Below this line is a set of entries; quote exactly the lines from the line that contains "exec .modulate (s1.before afterBit)" to the line that contains "s with radioState", both lines included.

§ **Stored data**
****************

-- ==== Sys2Proof/Machine/HostPort.lean ====
section
/-! DEFINITION. The host register port (20_memory.md R60 to R69) and the host's program statements (30_encoding.md R98,
R99). -/

namespace Sys2Proof.Machine

/-- The registers of the host window (R62). -/
inductive HostReg where
  | cmd
  | status
  | err
  | profile
  | freqLo
  | freqHi
  | bitIndex
  | bitTotal
  | feOut
  | freqRegLo
  | freqRegHi
  | modCount
  | tmrCount
deriving DecidableEq, Repr

/-- What the register map of R62 has at an offset. -/
inductive Location where
  | reg (r : HostReg)
  /-- TXBUF[k]. -/
  | txbuf (k : Nat)
  /-- Reserved: reads 0, and a write is ignored (R66). -/
  | reserved
deriving DecidableEq, Repr

/-- The register map (R62). -/
def locate (off : Offset) : Location :=
  match off.toNat with
  | 0x000 => .reg .cmd
  | 0x002 => .reg .status
  | 0x004 => .reg .err
  | 0x006 => .reg .profile
  | 0x008 => .reg .freqLo
  | 0x00A => .reg .freqHi
  | 0x00C => .reg .bitIndex
  | 0x00E => .reg .bitTotal
  | 0x010 => .reg .feOut
  | 0x012 => .reg .freqRegLo
  | 0x014 => .reg .freqRegHi
  | 0x016 => .reg .modCount
  | 0x018 => .reg .tmrCount
  | n => if 0x100 ≤ n ∧ n ≤ 0x1FE then .txbuf (n - 0x100) else .reserved

/-- R64: 16 bits at an even offset below 0x100; from 0x100 on, 8 bits anywhere or 16 bits at an even offset. -/
def legalAccess (off : Offset) : Width → Bool
  | .w16 => off.toNat % 2 == 0
  | .w8 => 0x100 ≤ off.toNat

/-- The value a register reads as (R26 to R37, R62). -/
def readReg (s : State) : HostReg → Word
  | .cmd => s.cmd
  | .status => s.statusWord
  | .err => s.err
  | .profile => s.profile
  | .freqLo => s.freq.extractLsb' 0 16
  | .freqHi => s.freq.extractLsb' 16 16
  | .bitIndex => s.bitIndex.setWidth 16
  | .bitTotal => s.bitTotal.setWidth 16
  | .feOut => s.feOutWord
  | .freqRegLo => s.freqReg.extractLsb' 0 16
  | .freqRegHi => (s.freqReg.extractLsb' 16 8).setWidth 16
  | .modCount => s.modCount
  | .tmrCount => s.tmrCount

/-- The byte at an offset of the TXBUF region (R62, R66), and the state after the read. -/
def readTxByteAt (off : Offset) (s : State) : Byte × State :=
  match locate off with
  | .txbuf k => readTx k s
  | .reg _ | .reserved => (0#8, s)

/-- The value of a legal read, and the state after it (R62, R63). -/
def readValue (off : Offset) (w : Width) (s : State) : Word × State :=
  match locate off, w with
  | .reg r, _ => (readReg s r, s)
  | .reserved, _ => (0#16, s)
  | .txbuf k, .w8 => ((readTx k s).1.setWidth 16, (readTx k s).2)
  | .txbuf k, .w16 =>
    let lo := readTx k s
    let hi := readTxByteAt (off + 1) lo.2
    (hi.1 ++ lo.1, hi.2)

/-- MemRead (R69): the value goes to the port's read data. -/
def memRead (off : Offset) (w : Width) (s : State) : State :=
  if legalAccess off w then
    let r := readValue off w s
    { r.2 with rdata := r.1 }
  else { s.raise .access with rdata := 0#16 }

/-- `present_command` (R90): the word is decoded, refused with E_ILLEGAL_OP, or run. -/
def presentCommand (w : Word) (s : State) : Result :=
  match decodeWord w with
  | .error _ => .next (s.raise .illegalOp)
  | .ok i => exec i s

/-- A write to a register (R66, R69). -/
def writeReg (r : HostReg) (v : Word) (s : State) : Result :=
  match r with
  | .cmd => presentCommand v s
  | .err => .next { s with err := clearErrBits s.err v }
  | .profile => .next { s with profile := (v.extractLsb' 0 3).setWidth 16 }
  | .freqLo => .next { s with freq := s.freq.extractLsb' 16 16 ++ v }
  | .freqHi => .next { s with freq := v ++ s.freq.extractLsb' 0 16 }
  | .status | .bitIndex | .bitTotal | .feOut | .freqRegLo | .freqRegHi | .modCount | .tmrCount => .next s

/-- A write of TXBUF[k] (R38). -/
def writeTx (k : Nat) (b : Byte) (s : State) : State := { s with txbuf := s.txbuf.write k b }

/-- A byte write in the TXBUF region; the reserved byte 0x1FF ignores it (R66). -/
def writeTxByteAt (off : Offset) (b : Byte) (s : State) : State :=
  match locate off with
  | .txbuf k => writeTx k b s
  | .reg _ | .reserved => s

/-- MemWrite (R69): the width and alignment first, then BUSY, then the register map. -/
def memWrite (off : Offset) (w : Width) (v : Word) (s : State) : Result :=
  if !legalAccess off w then .next (s.raise .access)
  else if s.busy && off ≠ 0x004#9 then .next (s.raise .busyWrite)
  else
    match locate off, w with
    | .reg r, _ => writeReg r v s
    | .reserved, _ => .next s
    | .txbuf k, .w8 => .next (writeTx k (v.extractLsb' 0 8) s)
    | .txbuf k, .w16 => .next (writeTxByteAt (off + 1) (v.extractLsb' 8 8) (writeTx k (v.extractLsb' 0 8) s))

/-! ## The host's address space (R235) -/

/-- The offset of a host address in the window at `DMCS_BASE` (92_eei_decisions.md D50: "Every offset of 20_memory.md rule
R62 is relative to it"). An address outside the 512 bytes is not the block's. -/
def windowOffset (p : Params) (a : Nat) : Option Offset :=
  if p.dmcsBase ≤ a ∧ a < p.dmcsBase + 512 then some (BitVec.ofNat 9 (a - p.dmcsBase)) else none

/-- A write at an address of the host's space: the block sees those of its window. -/
def addressWrite (a : Nat) (w : Width) (v : Word) (s : State) : Result :=
  match windowOffset s.cfg a with
  | some off => memWrite off w v s
  | none => .next s

/-- A read at an address of the host's space: the block answers those of its window. -/
def addressRead (a : Nat) (w : Width) (s : State) : State :=
  match windowOffset s.cfg a with
  | some off => memRead off w s
  | none => s

/-! ## Host programs (R98, R99) -/

/-- One statement of a host program (R98). A POLL whose condition does not hold yet stays the next statement. -/
def hostStmt (st : HostStmt) (s : State) : Result :=
  match st with
  | .w16 off v => memWrite off .w16 v s
  | .w8 off v => memWrite off .w8 (v.setWidth 16) s
  | .r16 off => .next (memRead off .w16 s)
  | .r8 off => .next (memRead off .w8 s)
  | .poll off mask want =>
    let t := memRead off .w16 s
    if t.rdata &&& mask = want then .next t else .next { t with hostProg := st :: t.hostProg }

/-- The statement the host issues next: of its program, or a free one at its end (log 3). -/
def State.nextStmt (s : State) : HostStmt :=
  match s.hostProg with
  | st :: _ => st
  | [] => Config.freeHost s.draws

/-- The host's move: its next statement. -/
def hostMove (s : State) : Result :=
  match s.hostProg with
  | _ :: rest => hostStmt s.nextStmt { s with hostProg := rest }
  | [] => hostStmt s.nextStmt { s with draws := s.draws + 1 }

end Sys2Proof.Machine
end

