-- ==== Sys2Proof/Machine/Sequencer.lean ====
section
/-! DEFINITION. The sequencer's micro-step: the transmission state machine's bodies (42_tx_state_machine.md) and the
statements that write state (00_scope.md R8, 10_state.md R21). -/

namespace Sys2Proof.Machine

/-- TXSTART_BODY, R191. -/
def txStartBody : List Micro :=
  [.clearBitIndex, .setBitTotal, .op .carrierUp, .op .timerStart, .leaveTxStart, .dispatch]

/-- TXPROC_BODY from its head, R194. -/
def txProcBody : List Micro := [.processBit]

/-- TXPROC_BODY after the bit (R194). -/
def afterBit : List Micro := [.incBitIndex, .leaveTxProcessing, .dispatch]

/-- OVERRUN after its raise (R195): the fault, TxEnd, and back to DISPATCH. -/
def overrunRest : List Micro := [.recordFault .cursorOverrun, .setSysState .txEnd, .dispatch]

/-- TXEND_BODY, R196. -/
def txEndBody : List Micro := [.op .timerStop, .op .carrierDown, .clearBusy]

/-- DISPATCH, R197: reads SYS_STATE and selects the body; TxWaiting holds the sequencer there (R192). -/
def dispatchStep (s : State) : Result :=
  match s.sysState with
  | .idle => .fault .dispatchIdle
  | .txStart => .next (s.before txStartBody)
  | .txWaiting => .next (s.before [.dispatch])
  | .txProcessing => .next (s.before txProcBody)
  | .txEnd => .next (s.before txEndBody)

/-- `BIT_INDEX <- BIT_INDEX + 1`, R194. -/
def incBitIndexStep (s : State) : Result := .next { s with bitIndex := s.bitIndex + 1 }

/-- The bit at the cursor (R193) and the state after the read of its byte. -/
def cursorBit (s : State) : Bool × State :=
  (bitOfByte (readTx (bitByteIndex s.bitIndex) s).1 s.bitIndex, (readTx (bitByteIndex s.bitIndex) s).2)

/-- TXPROC_BODY once the bit is read: MODULATE for a 0 bit, then the increment (R194). -/
def bitBody (b : Bool) : List Micro := if b then afterBit else .op .modulate :: afterBit

/-- The head of TXPROC_BODY (R194, R195). A statement that only reads belongs to the micro-step of the first statement
that acts (log 7): OVERRUN's raise, MODULATE's first one, or the increment. The read of a byte that holds no value
records F_UNWRITTEN, and so is a micro-step of its own (R8). -/
def processBitStep (s : State) : Result :=
  if s.bitTotal ≤ s.bitIndex then .next ((s.raise .cursorOverrun).before overrunRest)
  else
    match s.txbuf.read (bitByteIndex s.bitIndex), cursorBit s with
    | none, (b, s1) => .next (s1.before (bitBody b))
    | some _, (false, s1) => exec .modulate (s1.before afterBit)
    | some _, (true, s1) => incBitIndexStep (s1.before [.leaveTxProcessing, .dispatch])

/-- One statement, already taken off SEQ. -/
def microStep (m : Micro) (s : State) : Result :=
  match m with
  | .op i => exec i s
  | .freqByte k => exec (.busWrite (freqAddr s.cfg k) [freqByteOf s.freqQ k]) s
  | .setFreqReg => .next { s with freqReg := s.freqQ }
  | .setPaEn v => .next { s with paEn := v }
  | .setLnaEn v => .next { s with lnaEn := v }
  | .recordFe => .next (s.record (.frontEnd s.paEn s.lnaEn))
  | .setRxIrqEn => .next { s with rxIrqEn := true }
  | .recordIrqEn => .next (s.record (.irqEn true))
  | .setRadioState v => .next { s with radioState := v }
  | .setChipMode v => .next { s with chipMode := v }
  | .setOffsetSel v => .next { s with offsetSel := v }
  | .incModCount => .next { s with modCount := s.modCount + 1 }
  | .setTmrCount v => .next { s with tmrCount := v }
  | .setArmed => .next { s with tmrArmed := true }
  | .setSysState v => .next { s with sysState := v }
  | .dispatch => dispatchStep s
  | .clearBitIndex => .next { s with bitIndex := 0#11 }
  | .setBitTotal => .next { s with bitTotal := 8#11 * s.curLen.setWidth 11 }
  | .leaveTxStart => .next { s with sysState := if s.bitTotal = 0#11 then .txEnd else .txWaiting }
  | .processBit => processBitStep s
  | .incBitIndex => incBitIndexStep s
  | .leaveTxProcessing => .next { s with sysState := if s.bitIndex = s.bitTotal then .txEnd else .txWaiting }
  | .clearBusy => .next { s with busy := false, seq := [] }
  | .recordFault f => .next (s.recordFault f)

/-- Whether the sequencer may perform a micro-step: a command runs, no transaction is in flight (R77) and no delay
holds it (R122). -/
def State.sequencerFree (s : State) : Bool := s.busy && s.bus.isNone && s.hold == 0

/-- The sequencer's move. Without a step it changes nothing (log 18). -/
def seqMove (s : State) : Result :=
  if s.sequencerFree then
    match s.seq with
    | [] => .next s
    | m :: rest => microStep m { s with seq := rest }
  else .next s

end Sys2Proof.Machine
end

****************

§ **Response area**
    | some _, (false, s1) => exec .modulate (s1.before afterBit)
    | some _, (true, s1) => incBitIndexStep (s1.before [.leaveTxProcessing, .dispatch])

/-- One statement, already taken off SEQ. -/
def microStep (m : Micro) (s : State) : Result :=
  match m with
  | .op i => exec i s
  | .freqByte k => exec (.busWrite (freqAddr s.cfg k) [freqByteOf s.freqQ k]) s
  | .setFreqReg => .next { s with freqReg := s.freqQ }
  | .setPaEn v => .next { s with paEn := v }
  | .setLnaEn v => .next { s with lnaEn := v }
  | .recordFe => .next (s.record (.frontEnd s.paEn s.lnaEn))
  | .setRxIrqEn => .next { s with rxIrqEn := true }
  | .recordIrqEn => .next (s.record (.irqEn true))
  | .setRadioState v => .next { s with radioState := v }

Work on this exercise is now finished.